The Creative Commons (CC) licensing model supports the altruistic act to publish “stuff” so that everyone can benefit from it to the extent possible. The “owner” of the published stuff isn’t generating any wealth for themselves.

A shout-out to all us typists who learned to type with 10 fingers! To this day I tell my husband how much time I’ve gained over decades, compared to pecking with two fingers. Of course, Pauline may have pecked away…nah, I doubt it.

Which puts the onus on the servers to be fully transparent about how AI content is being served…and, as you infer, this is unlikely due to people’s underlying tendencies.

When I was playing pickleball in January (before I broke my wrist playing pickleball), I delighted in serving the ball in the most devilish ways.
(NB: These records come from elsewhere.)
/-! ### Fault Monitor (R171 to R187) -/

inductive FaultKind
  | sensorRange | bankStale | ambientStale | linkLost | frameError | rampOver | pressureLimit | valveFault
  | compressorFault | leakFlow | balanceMismatch | esdInput | retainLost | calSwitch
  deriving DecidableEq, Repr

inductive Severity | note | stop | shutdown
  deriving DecidableEq, Repr

/-- One value for each fault kind. -/
structure PerKind (α : Type) where
  sensorRange : α
  bankStale : α
  ambientStale : α
  linkLost : α
  frameError : α
  rampOver : α
  pressureLimit : α
  valveFault : α
  compressorFault : α
  leakFlow : α
  balanceMismatch : α
  esdInput : α
  retainLost : α
  calSwitch : α
  deriving DecidableEq, Repr

def PerKind.same {α : Type} (x : α) : PerKind α := ⟨x, x, x, x, x, x, x, x, x, x, x, x, x, x⟩

def PerKind.get {α : Type} (v : PerKind α) : FaultKind → α
  | .sensorRange => v.sensorRange | .bankStale => v.bankStale | .ambientStale => v.ambientStale
  | .linkLost => v.linkLost | .frameError => v.frameError | .rampOver => v.rampOver
  | .pressureLimit => v.pressureLimit | .valveFault => v.valveFault | .compressorFault => v.compressorFault
  | .leakFlow => v.leakFlow | .balanceMismatch => v.balanceMismatch | .esdInput => v.esdInput
  | .retainLost => v.retainLost | .calSwitch => v.calSwitch

def PerKind.set {α : Type} (v : PerKind α) (k : FaultKind) (x : α) : PerKind α :=
  match k with
  | .sensorRange => { v with sensorRange := x }
  | .bankStale => { v with bankStale := x }
  | .ambientStale => { v with ambientStale := x }
  | .linkLost => { v with linkLost := x }
  | .frameError => { v with frameError := x }
  | .rampOver => { v with rampOver := x }
  | .pressureLimit => { v with pressureLimit := x }
  | .valveFault => { v with valveFault := x }
  | .compressorFault => { v with compressorFault := x }
  | .leakFlow => { v with leakFlow := x }
  | .balanceMismatch => { v with balanceMismatch := x }
  | .esdInput => { v with esdInput := x }
  | .retainLost => { v with retainLost := x }
  | .calSwitch => { v with calSwitch := x }

/-- The place to which a fault is assigned (R171). -/
inductive Site | station | disp (d : Disp) | bank (b : Bank)
  deriving DecidableEq, Repr

/-- A captured context (R174). -/
structure Context where
  kind : FaultKind
  site : Site
  severity : Severity
  time : Nat
  timeUnset : Bool
  phase : Option Phase
  hosePressure : Option Nat
  bank : Option Bank
  consumer : Option Consumer
  trace : List Sample
  deriving DecidableEq, Repr

/-- One fault counter (R178); sel none is NONE. -/
structure Counter where
  sel : Option FaultKind
  value : Nat
  deriving DecidableEq, Repr

inductive Mode | starting | restricted | run | shutdown
  deriving DecidableEq, Repr

structure FaultMonitor where
  severity : PerKind Severity
  firstSevere : Option Context
  firstNote : Option Context
  nextSevere : PerKind Bool
  nextNote : PerKind Bool
  counters : List Counter
  mode : Mode
  demand : Bool
  esdArmed : Bool
  esdActive : Bool
  locked : PerDisp Bool
  deriving DecidableEq, Repr

/-! ### Port Interface (R191, R194, R195, R197, R198) -/

inductive Status
  | ok | badFrame | wrongPort | badValue | busy | notReady | notAllowed | notFound | noAuth | held | locked | logFull
  deriving DecidableEq, Repr

/-- One value of a reply's payload, by the encodings of R192. -/
inductive Val
  /-- a number whose range holds no negative value: 4 bytes -/
  | num (n : Nat)
  /-- a number that may be negative: 4 bytes, two's complement -/
  | int (i : Int)
  /-- a value from a named list, a set of one byte, or the count of a list: 1 byte -/
  | byte (n : Nat)
  /-- a set of fault kinds: 2 bytes -/
  | kinds (n : Nat)
  /-- the byte that precedes an optional value -/
  | present (b : Bool)
  /-- bytes whose layout a rule gives (records, fault contexts) -/
  | raw (b : List Byte)
  deriving DecidableEq, Repr

structure Reply where
  status : Status
  payload : List Val
  deriving DecidableEq, Repr

inductive DispEvent | stateChanged | sessionEnded | authReady | rampLag | locked
  deriving DecidableEq, Repr

inductive PlantEvent | refillGrant | refillDone | refillSuspended | faultRecorded | modeChanged | calRecorded
  deriving DecidableEq, Repr

inductive SalesEvent | saleCommitted | authExpired | authConsumed | revokeDone | logLow | modeChanged
  deriving DecidableEq, Repr

/-- The event set of a dispenser port (R195). -/
structure DispEvents where
  stateChanged : Bool
  sessionEnded : Bool
  authReady : Bool
  rampLag : Bool
  locked : Bool
  deriving DecidableEq, Repr

/-- The event set of the plant port (R195). -/
structure PlantEvents where
  refillGrant : Bool
  refillDone : Bool
  refillSuspended : Bool
  faultRecorded : Bool
  modeChanged : Bool
  calRecorded : Bool
  deriving DecidableEq, Repr

/-- The event set of the sales port (R195). -/
structure SalesEvents where
  saleCommitted : Bool
  authExpired : Bool
  authConsumed : Bool
  revokeDone : Bool
  logLow : Bool
  modeChanged : Bool
  deriving DecidableEq, Repr

structure PortUnit where
  slots : PerPort Reply
  dispEvents : PerDisp DispEvents
  plantEvents : PlantEvents
  salesEvents : SalesEvents
  attention : PerPort Bool
  clock : Nat
  clockSet : Bool
  stationId : Nat
  idWritten : Bool
  deriving DecidableEq, Repr

/-! ### The whole part -/

/-- The state of the part. powered is whether main power is applied; freeCount counts the free values used (assumption 1);
pending is the queue of commands waiting to be taken, first in, first out. -/
structure State where
  port : PortUnit
  inv : Inventory
  unit : PerDisp SessionUnit
  settleTime : Nat
  ramp : RampEngine
  cold : ColdReserve
  lane : LaneArbiter
  meter : MeterUnit
  auth : AuthTable
  log : LogController
  fault : FaultMonitor
  powered : Bool
  freeCount : Nat
  pending : List Instr
  deriving DecidableEq, Repr

/-- Why a step may stop with a fault. The part never stops: every fault the spec names (R171) is an event that the Fault
Monitor records and acts on, within a next state. So this has no constructor. -/
inductive Fault
  deriving DecidableEq, Repr

/-- Why a step may refuse a command. -/
inductive Refusal
  /-- Raised by exec for a command without a meaning. No command is without one. Safe: a refused command proves nothing. -/
  | notModelled (mnemonic : String)
  deriving DecidableEq, Repr

/-! ### Reset values -/

/-- R1, last column. -/
def BankEntry.unconfigured : BankEntry :=
  { configured := false, volume := 0, rated := 0, tier := 0, servesH70 := false, servesH35 := false, refillStart := 0,
    refillStop := 0, service := .unconfigured, fresh := false, pressure := 0, temperature := 0, reportTime := 0, density := 0,
    inventory := 0, holder := none, requestTime := none, staleTimer := none }

/-- R11: INVALID, every entry 0, no row received, both reference densities absent. -/
def GasTable.reset : GasTable :=
  { state := .invalid, rows := List.replicate 6 { entries := List.replicate 10 0, received := false }, refH70 := none,
    refH35 := none }

/-- R1, R11, R20, R21. -/
def Inventory.reset : Inventory :=
  { banks := .same .unconfigured, isolation := .same false, table := .reset,
    ambient := { temperature := 0, time := 0, fresh := false, staleTimer := none },
    compressor := { state := .unreported, time := 0 } }

/-- R24, last column; R59; R88. -/
def Session.reset : Session :=
  { phase := .idle, authNumber := none, hoseClass := none, fillKind := none, band := none, classAtStart := none,
    classNow := none, claim := 0, drawAcc := 0, stamp := none, rampBaseline := 0, rampClock := 0, rampPart := 0, aprr := 0,
    lastCeiling := 0, currentBank := none, bankUse := [], pulses := 0, k := 0, metrology := 0, mass := 0, budget := 0,
    flowBegun := false, hosePressure := 0, hoseTemperature := none, vehicle := none, trace := [], supervision := none,
    waitTimer := none, settleTimer := none, graceTimer := none, exceedTimer := none, tankTimer := none, checkActive := false,
    tankLapsed := false, strikes := 0, lagStart := none, revokeOnClose := false, coldShortfall := false, startTime := 0,
    endTime := none, timeUnset := false, reason := none }

/-- R54. -/
def SessionUnit.reset : SessionUnit :=
  { sess := .reset, nozzleOn := false, hoseClass := none, interval := 1000, held := false, permit := false,
    switchTimer := none }

/-- R55: INVALID, every field 0. -/
def Profile.reset : Profile :=
  { valid := false, dpUp := 0, dpLow := 0, targetSoc := 0, nominalMass := 0,
    bands := List.replicate 6 { a := 0, b := 0, c := 0, n := 0, target := 0 } }

/-- R75, R76, R80, R82, R84; R81: the recharge timer runs with a period of 1 s from the reset. -/
def ColdReserve.reset : ColdReserve :=
  { config := { capacity := 0, loadA := 0, loadB := 0, loadC := 0, limitA := 0, limitB := 0, limitC := 0 }, reserve := 0,
    queue := [], lastStamp := 0,
    chiller := { running := false, rate := 0, time := 0, fresh := false, staleTimer := none }, rechargeTimer := 1000 }

/-- R92, R95, R99, R106, R108. -/
def LaneArbiter.reset : LaneArbiter :=
  { valves := .same (.same false), settings := { switchTime := 600, dpStart := 500, dpSwitch := 200, yieldTime := 10 },
    waitList := [], refillQueue := [], deferred := [],
    refill := { state := .none, bank := none, requestTime := none, outcome := none, switchTimer := none } }

/-- R129, R132, R135, R143. -/
def AuthTable.reset : AuthTable :=
  { tariffs := List.replicate 8 none, entries := [], lastNumber := 0, revocation := none }

/-- R171: the default severities. -/
def defaultSeverity : FaultKind → Severity
  | .sensorRange => .note | .bankStale => .note | .ambientStale => .note | .linkLost => .stop | .frameError => .note
  | .rampOver => .stop | .pressureLimit => .shutdown | .valveFault => .stop | .compressorFault => .note
  | .leakFlow => .stop | .balanceMismatch => .note | .esdInput => .shutdown | .retainLost => .shutdown | .calSwitch => .note

def defaultSeverities : PerKind Severity :=
  { sensorRange := defaultSeverity .sensorRange, bankStale := defaultSeverity .bankStale,
    ambientStale := defaultSeverity .ambientStale, linkLost := defaultSeverity .linkLost,
    frameError := defaultSeverity .frameError, rampOver := defaultSeverity .rampOver,
    pressureLimit := defaultSeverity .pressureLimit, valveFault := defaultSeverity .valveFault,
    compressorFault := defaultSeverity .compressorFault, leakFlow := defaultSeverity .leakFlow,
    balanceMismatch := defaultSeverity .balanceMismatch, esdInput := defaultSeverity .esdInput,
    retainLost := defaultSeverity .retainLost, calSwitch := defaultSeverity .calSwitch }

/-- R181, power-on reset; the ESD latch disarmed and its input as given. -/
def FaultMonitor.reset (esdActive : Bool) : FaultMonitor :=
  { severity := defaultSeverities, firstSevere := none, firstNote := none, nextSevere := .same false, nextNote := .same false,
    counters := List.replicate 4 { sel := none, value := 0 }, mode := .starting, demand := false, esdArmed := false,
    esdActive := esdActive, locked := .same false }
All to win a point. The serving process does not bring out the best in us unless we’re serving with supreme mindfulness and compassion…

… whereas (when I was playing pickleball) I was confident I could position myself to defend any devilish serve coming across the net. But that was from years of playing tennis. Many people start playing pickleball without this experience, and they are taken advantage of. It takes much practice and energy to learn to relate intelligently to what’s being served. Some people will never have the intelligence or energy, for different reasons.

So making it incumbent on the client for the whole Strong AI thing to work ethically seems dubious to me (as a thought experiment). To be clear, I think there are ethically positive reasons on the horizon for Strong AI. But, per the article you shared in this thread, traditional risk-benefit analysis quickly breaks down with Strong AI.

Agreed. In a way, for me, it’s like the Internet. During the early 1990s, we knew where it “was.” Now, no regular person (non-geek) knows or even cares where it “is.” It’s just there, magically.

Of course, the Strong AI “magic” depends on ever-increasing compute capacity housed in huge data centers that are grabbing all spare power capacity from the grids. Thank goodness we’re getting a break from the crypto-currency power-grid grab, but that will come back in full force.

All of which is to say this requires carbon-based resources which exact horrible tolls on our climate (not to mention on human bodies who are having to mine all the rare earth elements). I’m not certain we’ll solve the global warming crisis soon enough to make all this additional compute capacity available. So I support near-term measures now (such as your proposal for SuttaCentral) while doing the best we possibly can with the long-term issues and questions.

DonatorProponent · April 8, 2024, 7:04pm

Just to make sure - in this sentence you mean

Right?

Are “traditional” (pre GPT 3) text analysis methods OK?

Viveka · April 8, 2024, 8:15pm

Absolutely support this. Keep AI out of the Dhamma. I cannot think of anything more incongrous to the Path of Practice.

The Dhamma is already in a precarious state with so much false Dhamma out there… to me this AI infiltration is like the lid on the coffin.

@karl_lew i agree with a lot of what you say, and it is particularly this statistical drift of meaning that is so dangerous. However, i can not realistically see teams of dedidicated reviewers processing all AI output to couteract for it. Possible in theory only, not in reality. I feel this drift is guaranteed.

Just to be clear - this drift must by default be in line with Ignorance and Delusion, going with the stream, the way that the wordlings perceive.